→ Task to complete
Among the entries below, tally each line in which the word "waiting" is found, then state the tally alone.

Saved data entries

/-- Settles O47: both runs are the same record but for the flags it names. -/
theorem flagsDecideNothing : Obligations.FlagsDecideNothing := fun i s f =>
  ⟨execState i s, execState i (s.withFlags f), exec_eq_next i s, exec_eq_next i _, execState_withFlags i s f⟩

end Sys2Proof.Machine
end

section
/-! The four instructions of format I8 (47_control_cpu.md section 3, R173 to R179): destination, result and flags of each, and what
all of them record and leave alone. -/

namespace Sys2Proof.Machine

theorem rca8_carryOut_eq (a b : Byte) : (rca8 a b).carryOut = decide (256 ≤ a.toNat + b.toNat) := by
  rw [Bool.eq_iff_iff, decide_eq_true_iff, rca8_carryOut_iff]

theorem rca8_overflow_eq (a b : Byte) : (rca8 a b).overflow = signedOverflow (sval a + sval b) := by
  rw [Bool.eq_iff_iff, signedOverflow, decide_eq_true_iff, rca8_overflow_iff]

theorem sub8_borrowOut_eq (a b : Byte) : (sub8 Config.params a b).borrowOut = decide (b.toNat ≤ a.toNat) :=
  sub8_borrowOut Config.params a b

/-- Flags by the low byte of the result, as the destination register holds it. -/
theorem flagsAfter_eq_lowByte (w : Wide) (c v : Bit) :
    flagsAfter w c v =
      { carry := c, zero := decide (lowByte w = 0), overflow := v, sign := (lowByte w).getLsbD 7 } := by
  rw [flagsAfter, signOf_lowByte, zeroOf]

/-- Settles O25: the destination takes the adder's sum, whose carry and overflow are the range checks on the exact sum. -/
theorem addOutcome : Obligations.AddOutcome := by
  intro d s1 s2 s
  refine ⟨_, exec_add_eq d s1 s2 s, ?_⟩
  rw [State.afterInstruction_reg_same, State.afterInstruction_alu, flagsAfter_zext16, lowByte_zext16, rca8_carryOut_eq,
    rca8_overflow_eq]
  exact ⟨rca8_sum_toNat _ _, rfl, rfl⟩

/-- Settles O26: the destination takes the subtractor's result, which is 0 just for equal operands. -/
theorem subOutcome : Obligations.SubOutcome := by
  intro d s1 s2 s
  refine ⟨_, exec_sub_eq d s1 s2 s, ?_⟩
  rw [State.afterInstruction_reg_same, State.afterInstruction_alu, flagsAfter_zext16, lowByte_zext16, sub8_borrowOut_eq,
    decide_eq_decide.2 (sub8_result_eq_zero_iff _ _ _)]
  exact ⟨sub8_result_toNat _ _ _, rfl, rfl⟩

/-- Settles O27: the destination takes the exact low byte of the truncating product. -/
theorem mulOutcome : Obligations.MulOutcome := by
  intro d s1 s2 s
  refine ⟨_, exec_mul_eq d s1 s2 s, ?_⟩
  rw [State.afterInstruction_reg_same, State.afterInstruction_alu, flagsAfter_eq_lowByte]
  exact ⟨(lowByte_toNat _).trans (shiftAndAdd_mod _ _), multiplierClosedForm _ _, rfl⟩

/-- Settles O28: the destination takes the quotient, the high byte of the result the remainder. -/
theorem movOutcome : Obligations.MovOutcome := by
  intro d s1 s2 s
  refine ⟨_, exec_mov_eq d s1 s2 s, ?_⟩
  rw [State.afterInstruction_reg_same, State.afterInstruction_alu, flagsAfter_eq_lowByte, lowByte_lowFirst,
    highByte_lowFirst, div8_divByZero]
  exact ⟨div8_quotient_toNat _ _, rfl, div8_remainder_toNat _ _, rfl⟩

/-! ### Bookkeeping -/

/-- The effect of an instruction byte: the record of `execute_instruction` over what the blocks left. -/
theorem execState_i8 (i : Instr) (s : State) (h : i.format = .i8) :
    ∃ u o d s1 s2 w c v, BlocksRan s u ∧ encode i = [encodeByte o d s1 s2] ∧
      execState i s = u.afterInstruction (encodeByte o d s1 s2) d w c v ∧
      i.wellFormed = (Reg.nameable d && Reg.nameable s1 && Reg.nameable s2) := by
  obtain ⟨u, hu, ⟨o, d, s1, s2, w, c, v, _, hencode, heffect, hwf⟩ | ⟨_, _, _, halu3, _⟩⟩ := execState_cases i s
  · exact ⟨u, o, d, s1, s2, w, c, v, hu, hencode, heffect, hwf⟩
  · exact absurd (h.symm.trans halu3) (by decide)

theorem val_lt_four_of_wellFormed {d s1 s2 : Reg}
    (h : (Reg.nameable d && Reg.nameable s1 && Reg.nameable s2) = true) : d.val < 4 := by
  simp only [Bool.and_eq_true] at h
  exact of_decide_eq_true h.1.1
* * *
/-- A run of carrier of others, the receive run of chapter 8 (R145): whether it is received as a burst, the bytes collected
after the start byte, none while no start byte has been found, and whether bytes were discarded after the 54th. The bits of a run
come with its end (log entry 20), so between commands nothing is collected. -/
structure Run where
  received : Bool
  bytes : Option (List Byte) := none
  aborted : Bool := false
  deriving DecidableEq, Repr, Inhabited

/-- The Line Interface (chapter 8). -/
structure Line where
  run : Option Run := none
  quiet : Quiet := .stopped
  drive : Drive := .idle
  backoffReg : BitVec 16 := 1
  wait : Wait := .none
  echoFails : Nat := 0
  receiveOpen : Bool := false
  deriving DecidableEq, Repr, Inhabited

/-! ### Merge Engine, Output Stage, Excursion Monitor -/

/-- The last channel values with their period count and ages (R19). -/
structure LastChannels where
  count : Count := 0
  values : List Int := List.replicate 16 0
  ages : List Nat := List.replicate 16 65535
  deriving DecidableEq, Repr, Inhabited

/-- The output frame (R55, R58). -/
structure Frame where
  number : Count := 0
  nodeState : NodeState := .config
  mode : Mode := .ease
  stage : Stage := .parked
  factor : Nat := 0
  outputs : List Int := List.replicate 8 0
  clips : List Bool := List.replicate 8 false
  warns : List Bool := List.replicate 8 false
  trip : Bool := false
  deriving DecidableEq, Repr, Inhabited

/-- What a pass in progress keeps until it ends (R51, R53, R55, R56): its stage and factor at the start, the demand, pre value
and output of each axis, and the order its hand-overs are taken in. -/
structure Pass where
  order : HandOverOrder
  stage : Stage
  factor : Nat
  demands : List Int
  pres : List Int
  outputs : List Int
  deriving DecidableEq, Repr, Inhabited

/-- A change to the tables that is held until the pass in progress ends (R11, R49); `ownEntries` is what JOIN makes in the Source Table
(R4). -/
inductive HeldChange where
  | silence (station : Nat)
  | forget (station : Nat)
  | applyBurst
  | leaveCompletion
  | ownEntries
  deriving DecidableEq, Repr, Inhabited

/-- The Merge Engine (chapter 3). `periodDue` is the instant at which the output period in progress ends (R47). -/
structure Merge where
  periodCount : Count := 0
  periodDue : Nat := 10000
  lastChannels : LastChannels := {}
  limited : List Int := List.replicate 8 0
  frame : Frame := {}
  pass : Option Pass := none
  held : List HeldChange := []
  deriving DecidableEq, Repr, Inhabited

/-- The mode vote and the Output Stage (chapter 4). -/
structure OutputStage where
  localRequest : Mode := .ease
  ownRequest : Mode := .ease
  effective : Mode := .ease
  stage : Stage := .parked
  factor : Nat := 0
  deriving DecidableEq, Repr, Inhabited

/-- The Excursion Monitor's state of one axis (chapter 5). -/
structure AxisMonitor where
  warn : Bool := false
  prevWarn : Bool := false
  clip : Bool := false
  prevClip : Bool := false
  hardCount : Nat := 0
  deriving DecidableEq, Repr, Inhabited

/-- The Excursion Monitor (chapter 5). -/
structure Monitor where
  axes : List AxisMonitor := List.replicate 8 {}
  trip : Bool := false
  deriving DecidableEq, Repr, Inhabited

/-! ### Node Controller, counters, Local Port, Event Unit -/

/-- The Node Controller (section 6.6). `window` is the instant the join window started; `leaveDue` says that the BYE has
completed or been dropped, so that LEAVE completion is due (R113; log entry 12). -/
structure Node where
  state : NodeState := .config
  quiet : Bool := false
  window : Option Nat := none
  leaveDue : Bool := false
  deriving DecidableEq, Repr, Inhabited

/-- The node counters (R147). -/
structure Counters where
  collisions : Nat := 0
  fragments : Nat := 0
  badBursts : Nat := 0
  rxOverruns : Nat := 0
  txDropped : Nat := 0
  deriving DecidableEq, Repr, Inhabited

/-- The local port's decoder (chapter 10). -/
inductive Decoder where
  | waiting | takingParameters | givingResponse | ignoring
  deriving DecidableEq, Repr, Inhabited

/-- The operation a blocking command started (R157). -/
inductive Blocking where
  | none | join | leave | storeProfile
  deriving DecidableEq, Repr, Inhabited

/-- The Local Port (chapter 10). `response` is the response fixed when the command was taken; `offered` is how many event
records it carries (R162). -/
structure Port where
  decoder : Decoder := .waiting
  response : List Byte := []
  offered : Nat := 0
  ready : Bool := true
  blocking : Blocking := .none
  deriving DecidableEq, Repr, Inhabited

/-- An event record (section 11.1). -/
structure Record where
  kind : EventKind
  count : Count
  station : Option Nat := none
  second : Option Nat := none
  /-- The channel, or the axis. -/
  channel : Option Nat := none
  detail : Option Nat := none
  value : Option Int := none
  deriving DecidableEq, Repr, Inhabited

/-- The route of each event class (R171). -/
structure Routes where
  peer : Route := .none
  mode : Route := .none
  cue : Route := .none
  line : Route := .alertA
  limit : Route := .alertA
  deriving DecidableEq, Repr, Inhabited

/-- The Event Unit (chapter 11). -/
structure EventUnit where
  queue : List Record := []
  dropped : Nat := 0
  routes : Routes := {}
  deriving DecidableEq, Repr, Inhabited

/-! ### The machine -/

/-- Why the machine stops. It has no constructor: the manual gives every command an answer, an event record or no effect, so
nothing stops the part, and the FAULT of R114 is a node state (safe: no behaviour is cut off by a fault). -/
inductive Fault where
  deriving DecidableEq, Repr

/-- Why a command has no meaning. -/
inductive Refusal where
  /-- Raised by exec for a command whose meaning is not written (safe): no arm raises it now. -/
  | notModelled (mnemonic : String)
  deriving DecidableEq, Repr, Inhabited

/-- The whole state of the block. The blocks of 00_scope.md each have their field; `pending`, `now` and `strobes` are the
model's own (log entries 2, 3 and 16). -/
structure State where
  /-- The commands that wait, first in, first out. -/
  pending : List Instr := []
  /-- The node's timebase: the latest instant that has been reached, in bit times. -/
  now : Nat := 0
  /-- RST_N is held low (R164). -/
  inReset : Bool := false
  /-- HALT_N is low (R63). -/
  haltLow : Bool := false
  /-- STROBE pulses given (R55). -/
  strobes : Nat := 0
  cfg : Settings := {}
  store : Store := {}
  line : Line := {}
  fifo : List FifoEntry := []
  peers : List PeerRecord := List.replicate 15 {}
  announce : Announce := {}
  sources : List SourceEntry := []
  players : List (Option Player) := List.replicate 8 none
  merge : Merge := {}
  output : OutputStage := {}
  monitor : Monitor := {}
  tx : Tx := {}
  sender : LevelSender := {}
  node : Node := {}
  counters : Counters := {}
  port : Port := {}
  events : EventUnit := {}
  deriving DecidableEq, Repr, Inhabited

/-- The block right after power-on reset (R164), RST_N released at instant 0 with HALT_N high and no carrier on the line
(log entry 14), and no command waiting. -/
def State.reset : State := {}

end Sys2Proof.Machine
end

→ Written reply
3